Modularity and community structure in networks

M Newman

Department of Physics and Center for the Study of Complex Systems, University of Michigan, Ann Arbor, MI 48109

*E-mail: ude.hcimu@njem

Edited by Brian Skyrms, University of California, Irvine, CA, and approved April 19, 2006

Author contributions: M.E.J.N. designed research, performed research, analyzed data, and wrote the paper.

Edited by Brian Skyrms, University of California, Irvine, CA, and approved April 19, 2006

Received 2006 Feb 26

Abstract

Many networks of interest in the sciences, including social networks, computer networks, and metabolic and regulatory networks, are found to divide naturally into communities or modules. The problem of detecting and characterizing this community structure is one of the outstanding issues in the study of networked systems. One highly effective approach is the optimization of the quality function known as “modularity” over the possible divisions of a network. Here I show that the modularity can be expressed in terms of the eigenvectors of a characteristic matrix for the network, which I call the modularity matrix, and that this expression leads to a spectral algorithm for community detection that returns results of demonstrably higher quality than competing methods in shorter running times. I illustrate the method with applications to several published network data sets.

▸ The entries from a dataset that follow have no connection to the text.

/-! ## setCtx -/

@[simp] theorem State.setCtx_pending (p c : Nat) (v : Ctx) : (s.setCtx p c v).pending = s.pending := rfl
@[simp] theorem State.setCtx_now (p c : Nat) (v : Ctx) : (s.setCtx p c v).now = s.now := rfl
@[simp] theorem State.setCtx_mode (p c : Nat) (v : Ctx) : (s.setCtx p c v).mode = s.mode := rfl
@[simp] theorem State.setCtx_mem (p c : Nat) (v : Ctx) : (s.setCtx p c v).mem = s.mem := rfl
@[simp] theorem State.setCtx_poison (p c : Nat) (v : Ctx) : (s.setCtx p c v).poison = s.poison := rfl
@[simp] theorem State.setCtx_ueFull (p c : Nat) (v : Ctx) : (s.setCtx p c v).ueFull = s.ueFull := rfl
@[simp] theorem State.setCtx_ecc (p c : Nat) (v : Ctx) : (s.setCtx p c v).ecc = s.ecc := rfl
@[simp] theorem State.setCtx_params (p c : Nat) (v : Ctx) : (s.setCtx p c v).params = s.params := rfl
@[simp] theorem State.setCtx_eff (p c : Nat) (v : Ctx) : (s.setCtx p c v).eff = s.eff := rfl
@[simp] theorem State.setCtx_streams (p c : Nat) (v : Ctx) : (s.setCtx p c v).streams = s.streams := rfl
@[simp] theorem State.setCtx_heldCtl (p c : Nat) (v : Ctx) : (s.setCtx p c v).heldCtl = s.heldCtl := rfl
@[simp] theorem State.setCtx_places (p c : Nat) (v : Ctx) : (s.setCtx p c v).places = s.places := rfl
@[simp] theorem State.setCtx_placesNext (p c : Nat) (v : Ctx) : (s.setCtx p c v).placesNext = s.placesNext := rfl
@[simp] theorem State.setCtx_engines (p c : Nat) (v : Ctx) : (s.setCtx p c v).engines = s.engines := rfl
@[simp] theorem State.setCtx_phys (p c : Nat) (v : Ctx) : (s.setCtx p c v).phys = s.phys := rfl
@[simp] theorem State.setCtx_rel (p c : Nat) (v : Ctx) : (s.setCtx p c v).rel = s.rel := rfl
@[simp] theorem State.setCtx_win (p c : Nat) (v : Ctx) : (s.setCtx p c v).win = s.win := rfl
@[simp] theorem State.setCtx_retired (p c : Nat) (v : Ctx) : (s.setCtx p c v).retired = s.retired := rfl
@[simp] theorem State.setCtx_dieCopies (p c : Nat) (v : Ctx) : (s.setCtx p c v).dieCopies = s.dieCopies := rfl
@[simp] theorem State.setCtx_restores (p c : Nat) (v : Ctx) : (s.setCtx p c v).restores = s.restores := rfl
@[simp] theorem State.setCtx_vaultLoad (p c : Nat) (v : Ctx) : (s.setCtx p c v).vaultLoad = s.vaultLoad := rfl
@[simp] theorem State.setCtx_slots (p c : Nat) (v : Ctx) : (s.setCtx p c v).slots = s.slots := rfl
@[simp] theorem State.setCtx_codecRefs (p c : Nat) (v : Ctx) : (s.setCtx p c v).codecRefs = s.codecRefs := rfl
@[simp] theorem State.setCtx_codecUnit (p c : Nat) (v : Ctx) : (s.setCtx p c v).codecUnit = s.codecUnit := rfl
@[simp] theorem State.setCtx_stories (p c : Nat) (v : Ctx) : (s.setCtx p c v).stories = s.stories := rfl
@[simp] theorem State.setCtx_faultLog (p c : Nat) (v : Ctx) : (s.setCtx p c v).faultLog = s.faultLog := rfl
@[simp] theorem State.setCtx_flashLog (p c : Nat) (v : Ctx) : (s.setCtx p c v).flashLog = s.flashLog := rfl
@[simp] theorem State.setCtx_flashDue (p c : Nat) (v : Ctx) : (s.setCtx p c v).flashDue = s.flashDue := rfl
@[simp] theorem State.setCtx_subs (p c : Nat) (v : Ctx) : (s.setCtx p c v).subs = s.subs := rfl
@[simp] theorem State.setCtx_hostPorts (p c : Nat) (v : Ctx) : (s.setCtx p c v).hostPorts = s.hostPorts := rfl
@[simp] theorem State.setCtx_kvScales (p c : Nat) (v : Ctx) : (s.setCtx p c v).kvScales = s.kvScales := rfl
@[simp] theorem State.setCtx_kvBad (p c : Nat) (v : Ctx) : (s.setCtx p c v).kvBad = s.kvBad := rfl
@[simp] theorem State.setCtx_frames (p c : Nat) (v : Ctx) : (s.setCtx p c v).frames = s.frames := rfl
@[simp] theorem State.setCtx_reels (p c : Nat) (v : Ctx) : (s.setCtx p c v).reels = s.reels := rfl
@[simp] theorem State.setCtx_reelImage (p c : Nat) (v : Ctx) : (s.setCtx p c v).reelImage = s.reelImage := rfl
@[simp] theorem State.setCtx_doors (p c : Nat) (v : Ctx) : (s.setCtx p c v).doors = s.doors := rfl
@[simp] theorem State.setCtx_insts (p c : Nat) (v : Ctx) : (s.setCtx p c v).insts = s.insts := rfl
@[simp] theorem State.setCtx_nodes (p c : Nat) (v : Ctx) : (s.setCtx p c v).nodes = s.nodes := rfl
@[simp] theorem State.setCtx_drain (p c : Nat) (v : Ctx) : (s.setCtx p c v).drain = s.drain := rfl
@[simp] theorem State.setCtx_fltPending (p c : Nat) (v : Ctx) : (s.setCtx p c v).fltPending = s.fltPending := rfl
@[simp] theorem State.setCtx_dead (p c : Nat) (v : Ctx) : (s.setCtx p c v).dead = s.dead := rfl
@[simp] theorem State.setCtx_tests (p c : Nat) (v : Ctx) : (s.setCtx p c v).tests = s.tests := rfl
@[simp] theorem State.setCtx_overdue (p c : Nat) (v : Ctx) : (s.setCtx p c v).overdue = s.overdue := rfl
@[simp] theorem State.setCtx_meshHits (p c : Nat) (v : Ctx) : (s.setCtx p c v).meshHits = s.meshHits := rfl
@[simp] theorem State.setCtx_engineDumps (p c : Nat) (v : Ctx) : (s.setCtx p c v).engineDumps = s.engineDumps := rfl
@[simp] theorem State.setCtx_dumps (p c : Nat) (v : Ctx) : (s.setCtx p c v).dumps = s.dumps := rfl
@[simp] theorem State.setCtx_dumpRun (p c : Nat) (v : Ctx) : (s.setCtx p c v).dumpRun = s.dumpRun := rfl
@[simp] theorem State.setCtx_dumpSummary (p c : Nat) (v : Ctx) : (s.setCtx p c v).dumpSummary = s.dumpSummary := rfl
@[simp] theorem State.setCtx_links (p c : Nat) (v : Ctx) : (s.setCtx p c v).links = s.links := rfl
@[simp] theorem State.setCtx_xfers (p c : Nat) (v : Ctx) : (s.setCtx p c v).xfers = s.xfers := rfl
@[simp] theorem State.setCtx_xferWait (p c : Nat) (v : Ctx) : (s.setCtx p c v).xferWait = s.xferWait := rfl
@[simp] theorem State.setCtx_oldTags (p c : Nat) (v : Ctx) : (s.setCtx p c v).oldTags = s.oldTags := rfl
@[simp] theorem State.setCtx_rxXfers (p c : Nat) (v : Ctx) : (s.setCtx p c v).rxXfers = s.rxXfers := rfl
@[simp] theorem State.setCtx_rxDone (p c : Nat) (v : Ctx) : (s.setCtx p c v).rxDone = s.rxDone := rfl
@[simp] theorem State.setCtx_arrivals (p c : Nat) (v : Ctx) : (s.setCtx p c v).arrivals = s.arrivals := rfl
@[simp] theorem State.setCtx_planes (p c : Nat) (v : Ctx) : (s.setCtx p c v).planes = s.planes := rfl
@[simp] theorem State.setCtx_gone (p c : Nat) (v : Ctx) : (s.setCtx p c v).gone = s.gone := rfl
@[simp] theorem State.setCtx_heard (p c : Nat) (v : Ctx) : (s.setCtx p c v).heard = s.heard := rfl
@[simp] theorem State.setCtx_spray (p c : Nat) (v : Ctx) : (s.setCtx p c v).spray = s.spray := rfl
@[simp] theorem State.setCtx_peers (p c : Nat) (v : Ctx) : (s.setCtx p c v).peers = s.peers := rfl
@[simp] theorem State.setCtx_clock (p c : Nat) (v : Ctx) : (s.setCtx p c v).clock = s.clock := rfl
@[simp] theorem State.setCtx_power (p c : Nat) (v : Ctx) : (s.setCtx p c v).power = s.power := rfl
@[simp] theorem State.setCtx_life (p c : Nat) (v : Ctx) : (s.setCtx p c v).life = s.life := rfl
@[simp] theorem State.setCtx_elo (p c : Nat) (v : Ctx) : (s.setCtx p c v).elo = s.elo := rfl
@[simp] theorem State.setCtx_eth (p c : Nat) (v : Ctx) : (s.setCtx p c v).eth = s.eth := rfl
@[simp] theorem State.setCtx_hostReads (p c : Nat) (v : Ctx) : (s.setCtx p c v).hostReads = s.hostReads := rfl
@[simp] theorem State.setCtx_bridges (p c : Nat) (v : Ctx) : (s.setCtx p c v).bridges = s.bridges := rfl
@[simp] theorem State.setCtx_out (p c : Nat) (v : Ctx) : (s.setCtx p c v).out = s.out := rfl
@[simp] theorem State.setCtx_freeIx (p c : Nat) (v : Ctx) : (s.setCtx p c v).freeIx = s.freeIx := rfl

Keywords: clustering, partitioning, modules, metabolic network, social network

Abstract

Many systems of scientific interest can be represented as networks, sets of nodes or vertices joined in pairs by lines or edges. Examples include the internet and the worldwide web, metabolic networks, food webs, neural networks, communication and distribution networks, and social networks. The study of networked systems has a history stretching back several centuries, but it has experienced a particular surge of interest in the last decade, especially in the mathematical sciences, partly as a result of the increasing availability of accurate large-scale data describing the topology of networks in the real world. Statistical analyses of these data have revealed some unexpected structural features, such as high network transitivity (1), power-law degree distributions (2), and the existence of repeated local motifs (3); see refs. 4 –6 for reviews.

One issue that has received a considerable amount of attention is the detection and characterization of community structure in networks (7, 8), meaning the appearance of densely connected groups of vertices, with only sparser connections between groups (Fig. 1). The ability to detect such groups could be of significant practical importance. For instance, groups within the worldwide web might correspond to sets of web pages on related topics (9); groups within social networks might correspond to social units or communities (10). Merely the finding that a network contains tightly knit groups at all can convey useful information: if a metabolic network were divided into such groups, for instance, it could provide evidence for a modular view of the network's dynamics, with different groups of nodes performing different functions with some degree of independence (11, 12).

An external file that holds a picture, illustration, etc.
Object name is zpq0220623880001.jpg

Fig. 1.

The vertices in many networks fall naturally into groups or communities, sets of vertices (shaded) within which there are many edges, with only a smaller number of edges between vertices of different groups.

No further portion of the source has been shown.